▸ **Entries taken from a collection**:
:::::
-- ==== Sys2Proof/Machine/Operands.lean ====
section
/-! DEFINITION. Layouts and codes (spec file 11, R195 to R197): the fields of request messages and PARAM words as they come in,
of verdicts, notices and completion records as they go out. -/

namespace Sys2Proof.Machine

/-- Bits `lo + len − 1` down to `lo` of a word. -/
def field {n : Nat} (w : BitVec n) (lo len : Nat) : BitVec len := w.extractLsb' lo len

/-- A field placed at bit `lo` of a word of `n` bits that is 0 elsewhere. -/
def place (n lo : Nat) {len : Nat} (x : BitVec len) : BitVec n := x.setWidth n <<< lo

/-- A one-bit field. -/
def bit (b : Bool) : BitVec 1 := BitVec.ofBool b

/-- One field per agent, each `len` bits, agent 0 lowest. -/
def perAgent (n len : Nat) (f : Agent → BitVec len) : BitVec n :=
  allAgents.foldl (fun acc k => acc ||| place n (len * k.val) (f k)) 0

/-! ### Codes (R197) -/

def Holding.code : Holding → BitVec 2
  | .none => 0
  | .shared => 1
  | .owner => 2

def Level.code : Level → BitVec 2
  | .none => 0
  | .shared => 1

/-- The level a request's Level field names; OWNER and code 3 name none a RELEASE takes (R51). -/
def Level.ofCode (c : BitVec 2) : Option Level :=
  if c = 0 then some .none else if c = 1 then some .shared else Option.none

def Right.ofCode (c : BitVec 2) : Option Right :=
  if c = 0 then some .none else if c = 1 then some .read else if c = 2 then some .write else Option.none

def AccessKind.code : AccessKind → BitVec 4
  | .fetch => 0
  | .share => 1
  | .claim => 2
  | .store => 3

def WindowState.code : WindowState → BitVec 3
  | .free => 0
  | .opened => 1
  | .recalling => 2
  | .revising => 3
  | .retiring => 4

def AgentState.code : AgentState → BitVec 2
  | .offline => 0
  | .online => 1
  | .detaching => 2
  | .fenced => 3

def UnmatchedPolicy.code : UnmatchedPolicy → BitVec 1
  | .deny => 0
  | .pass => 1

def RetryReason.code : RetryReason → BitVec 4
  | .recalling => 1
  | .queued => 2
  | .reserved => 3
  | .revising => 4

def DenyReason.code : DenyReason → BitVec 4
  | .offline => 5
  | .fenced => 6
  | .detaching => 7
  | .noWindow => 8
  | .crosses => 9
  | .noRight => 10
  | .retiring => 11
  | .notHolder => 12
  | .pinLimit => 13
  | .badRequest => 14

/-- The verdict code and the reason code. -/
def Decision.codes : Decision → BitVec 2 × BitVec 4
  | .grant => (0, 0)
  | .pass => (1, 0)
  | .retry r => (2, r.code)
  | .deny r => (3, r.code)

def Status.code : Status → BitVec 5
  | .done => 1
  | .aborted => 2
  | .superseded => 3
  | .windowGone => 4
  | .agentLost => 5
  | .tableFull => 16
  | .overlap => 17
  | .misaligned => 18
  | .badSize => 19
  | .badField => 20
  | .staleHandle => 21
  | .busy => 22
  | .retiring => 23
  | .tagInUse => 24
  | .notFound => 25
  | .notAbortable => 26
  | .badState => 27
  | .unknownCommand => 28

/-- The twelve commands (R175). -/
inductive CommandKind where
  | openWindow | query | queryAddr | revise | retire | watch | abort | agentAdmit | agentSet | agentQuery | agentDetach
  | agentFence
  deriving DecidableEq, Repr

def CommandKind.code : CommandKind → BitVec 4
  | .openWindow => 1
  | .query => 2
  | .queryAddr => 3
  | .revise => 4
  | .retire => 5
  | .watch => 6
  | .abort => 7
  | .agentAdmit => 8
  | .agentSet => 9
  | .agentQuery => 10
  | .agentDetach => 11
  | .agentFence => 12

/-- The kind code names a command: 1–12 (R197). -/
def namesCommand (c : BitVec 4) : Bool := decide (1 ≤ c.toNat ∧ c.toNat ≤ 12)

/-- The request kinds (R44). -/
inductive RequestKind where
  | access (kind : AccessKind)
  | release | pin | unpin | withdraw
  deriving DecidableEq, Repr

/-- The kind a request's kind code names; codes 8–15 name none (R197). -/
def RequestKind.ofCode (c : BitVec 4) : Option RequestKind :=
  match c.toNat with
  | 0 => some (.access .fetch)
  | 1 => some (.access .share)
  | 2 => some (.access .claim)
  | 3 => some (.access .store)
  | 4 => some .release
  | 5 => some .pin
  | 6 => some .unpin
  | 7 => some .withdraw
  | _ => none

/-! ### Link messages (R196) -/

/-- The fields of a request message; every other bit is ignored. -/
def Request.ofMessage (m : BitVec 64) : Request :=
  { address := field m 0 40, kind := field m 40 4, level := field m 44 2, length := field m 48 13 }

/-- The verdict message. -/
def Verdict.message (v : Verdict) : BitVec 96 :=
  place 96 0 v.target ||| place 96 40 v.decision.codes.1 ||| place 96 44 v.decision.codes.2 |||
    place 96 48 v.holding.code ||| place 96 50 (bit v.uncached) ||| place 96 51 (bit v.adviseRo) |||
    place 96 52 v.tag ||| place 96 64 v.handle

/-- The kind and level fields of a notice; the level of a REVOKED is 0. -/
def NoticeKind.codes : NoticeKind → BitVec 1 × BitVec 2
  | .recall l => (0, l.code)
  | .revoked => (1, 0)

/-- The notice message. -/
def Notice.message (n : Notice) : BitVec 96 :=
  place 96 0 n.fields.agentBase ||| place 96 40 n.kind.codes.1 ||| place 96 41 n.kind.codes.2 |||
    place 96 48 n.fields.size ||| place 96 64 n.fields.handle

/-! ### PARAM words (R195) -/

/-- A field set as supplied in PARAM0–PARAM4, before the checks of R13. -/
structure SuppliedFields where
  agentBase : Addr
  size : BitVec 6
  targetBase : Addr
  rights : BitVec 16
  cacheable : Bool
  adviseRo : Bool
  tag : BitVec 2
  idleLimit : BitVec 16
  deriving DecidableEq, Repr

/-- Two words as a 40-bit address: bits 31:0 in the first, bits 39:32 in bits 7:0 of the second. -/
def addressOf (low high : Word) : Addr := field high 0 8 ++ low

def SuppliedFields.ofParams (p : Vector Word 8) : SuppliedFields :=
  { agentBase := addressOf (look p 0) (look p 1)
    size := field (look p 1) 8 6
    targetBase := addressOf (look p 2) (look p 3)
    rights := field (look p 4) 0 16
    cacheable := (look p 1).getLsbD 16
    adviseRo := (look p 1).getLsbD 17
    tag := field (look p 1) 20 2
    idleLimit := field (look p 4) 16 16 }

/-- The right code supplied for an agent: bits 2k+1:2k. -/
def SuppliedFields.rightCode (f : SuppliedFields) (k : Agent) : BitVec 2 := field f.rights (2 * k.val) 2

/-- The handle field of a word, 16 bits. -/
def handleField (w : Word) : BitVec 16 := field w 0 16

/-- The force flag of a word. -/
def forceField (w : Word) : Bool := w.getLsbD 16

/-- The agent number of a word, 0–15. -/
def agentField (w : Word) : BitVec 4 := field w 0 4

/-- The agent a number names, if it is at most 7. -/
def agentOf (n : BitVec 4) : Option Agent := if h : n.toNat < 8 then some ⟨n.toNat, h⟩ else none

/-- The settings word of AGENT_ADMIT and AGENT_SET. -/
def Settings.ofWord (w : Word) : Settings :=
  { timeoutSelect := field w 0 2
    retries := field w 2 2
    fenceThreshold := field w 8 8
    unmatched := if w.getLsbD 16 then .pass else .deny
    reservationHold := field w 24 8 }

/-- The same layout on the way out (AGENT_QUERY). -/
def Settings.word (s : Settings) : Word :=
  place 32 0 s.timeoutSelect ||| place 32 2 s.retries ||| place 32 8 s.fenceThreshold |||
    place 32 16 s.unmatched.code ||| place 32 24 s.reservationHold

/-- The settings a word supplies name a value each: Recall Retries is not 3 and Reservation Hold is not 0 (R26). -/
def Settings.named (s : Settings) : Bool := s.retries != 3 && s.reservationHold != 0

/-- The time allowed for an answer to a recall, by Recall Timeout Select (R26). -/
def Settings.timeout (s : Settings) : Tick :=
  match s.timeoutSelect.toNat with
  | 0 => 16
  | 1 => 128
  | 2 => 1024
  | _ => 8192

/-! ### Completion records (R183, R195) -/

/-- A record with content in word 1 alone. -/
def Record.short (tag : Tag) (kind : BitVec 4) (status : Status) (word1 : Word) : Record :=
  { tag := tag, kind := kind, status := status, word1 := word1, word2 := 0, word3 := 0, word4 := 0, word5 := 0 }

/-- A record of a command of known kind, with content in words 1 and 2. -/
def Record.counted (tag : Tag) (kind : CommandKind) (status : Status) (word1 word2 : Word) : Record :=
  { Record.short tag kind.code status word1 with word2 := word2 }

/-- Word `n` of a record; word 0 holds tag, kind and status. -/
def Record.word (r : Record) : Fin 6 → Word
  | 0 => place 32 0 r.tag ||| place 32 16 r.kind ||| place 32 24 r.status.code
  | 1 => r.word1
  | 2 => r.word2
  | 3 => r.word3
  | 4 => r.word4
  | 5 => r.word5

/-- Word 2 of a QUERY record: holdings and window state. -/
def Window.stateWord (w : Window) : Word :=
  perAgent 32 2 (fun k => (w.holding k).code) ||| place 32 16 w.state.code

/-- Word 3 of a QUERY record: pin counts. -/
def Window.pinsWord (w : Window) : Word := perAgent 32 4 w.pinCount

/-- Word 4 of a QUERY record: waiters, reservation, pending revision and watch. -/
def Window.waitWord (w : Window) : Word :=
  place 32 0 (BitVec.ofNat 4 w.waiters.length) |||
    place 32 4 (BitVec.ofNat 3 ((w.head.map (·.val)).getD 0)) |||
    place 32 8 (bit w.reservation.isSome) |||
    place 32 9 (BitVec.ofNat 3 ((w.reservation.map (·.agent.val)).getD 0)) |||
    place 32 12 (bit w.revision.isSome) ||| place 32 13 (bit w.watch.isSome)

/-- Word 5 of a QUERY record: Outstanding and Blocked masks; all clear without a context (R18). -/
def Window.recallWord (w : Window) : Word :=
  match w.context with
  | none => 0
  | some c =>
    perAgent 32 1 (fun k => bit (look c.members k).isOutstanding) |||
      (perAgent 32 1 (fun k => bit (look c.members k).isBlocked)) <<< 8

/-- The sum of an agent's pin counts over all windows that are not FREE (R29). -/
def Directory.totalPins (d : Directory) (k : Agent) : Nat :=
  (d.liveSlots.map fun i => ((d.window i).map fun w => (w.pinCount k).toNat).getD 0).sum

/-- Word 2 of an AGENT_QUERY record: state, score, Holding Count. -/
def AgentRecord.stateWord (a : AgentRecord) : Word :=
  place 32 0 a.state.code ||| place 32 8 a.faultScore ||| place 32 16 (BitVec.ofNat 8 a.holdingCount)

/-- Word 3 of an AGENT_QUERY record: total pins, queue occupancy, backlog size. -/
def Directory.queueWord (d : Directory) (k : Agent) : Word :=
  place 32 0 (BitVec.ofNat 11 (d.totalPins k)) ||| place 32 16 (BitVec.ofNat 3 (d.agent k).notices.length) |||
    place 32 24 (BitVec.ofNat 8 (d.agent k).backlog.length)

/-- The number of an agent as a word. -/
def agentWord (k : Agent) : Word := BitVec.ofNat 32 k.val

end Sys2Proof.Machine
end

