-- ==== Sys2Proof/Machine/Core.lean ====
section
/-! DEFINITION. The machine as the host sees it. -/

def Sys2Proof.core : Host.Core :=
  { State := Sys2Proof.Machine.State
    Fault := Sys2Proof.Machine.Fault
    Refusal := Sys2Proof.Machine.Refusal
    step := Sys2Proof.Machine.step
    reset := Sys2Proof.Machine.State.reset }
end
:::::
▸ **The problem**: Look through the entries above; find each line with the word "openWindow" and copy it.

▸ **Answer to this task**:
  | openWindow | query | queryAddr | revise | retire | watch | abort | agentAdmit | agentSet | agentQuery | agentDetach
  | .openWindow => 1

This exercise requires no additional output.